What to work on
When you print the records, keep every line identical to the original.

Input records
-- ==== Sys2Proof/Machine/Subtraction.lean ====
section
/-! DEFINITION. The subtraction instructions (41_subtraction.md). -/
namespace Sys2Proof.Machine

/-- `SUB r, m` (R220). -/
def execSubRM (r : RegNum) (m : DataAddr) (s : State) : Answer State := arithRM aluSub false r m s

/-- `SUB m, #n4` (R221). -/
def execSubMI (m : DataAddr) (n4 : Nibble) (s : State) : Answer State := arithMI aluSub false m n4 s

/-- `SUBC r, m` (R222). -/
def execSubcRM (r : RegNum) (m : DataAddr) (s : State) : Answer State := arithRM aluSub s.psw.cy r m s

/-- `SUBC m, #n4` (R223). -/
def execSubcMI (m : DataAddr) (n4 : Nibble) (s : State) : Answer State := arithMI aluSub s.psw.cy m n4 s

end Sys2Proof.Machine
end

Reply
-- ==== Sys2Proof/Machine/Subtraction.lean ====
section
/-! DEFINITION. The subtraction instructions (41_subtraction.md). -/
namespace Sys2Proof.Machine

/-- `SUB r, m` (R220). -/
def execSubRM (r : RegNum) (m : DataAddr) (s : State) : Answer State := arithRM aluSub false r m s

/-- `SUB m, #n4` (R221). -/
def execSubMI (m : DataAddr) (n4 : Nibble) (s : State) : Answer State := arithMI aluSub false m n4 s

/-- `SUBC r, m` (R222). -/
def execSubcRM (r : RegNum) (m : DataAddr) (s : State) : Answer State := arithRM aluSub s.psw.cy r m s

/-- `SUBC m, #n4` (R223). -/
def execSubcMI (m : DataAddr) (n4 : Nibble) (s : State) : Answer State := arithMI aluSub s.psw.cy m n4 s

end Sys2Proof.Machine
end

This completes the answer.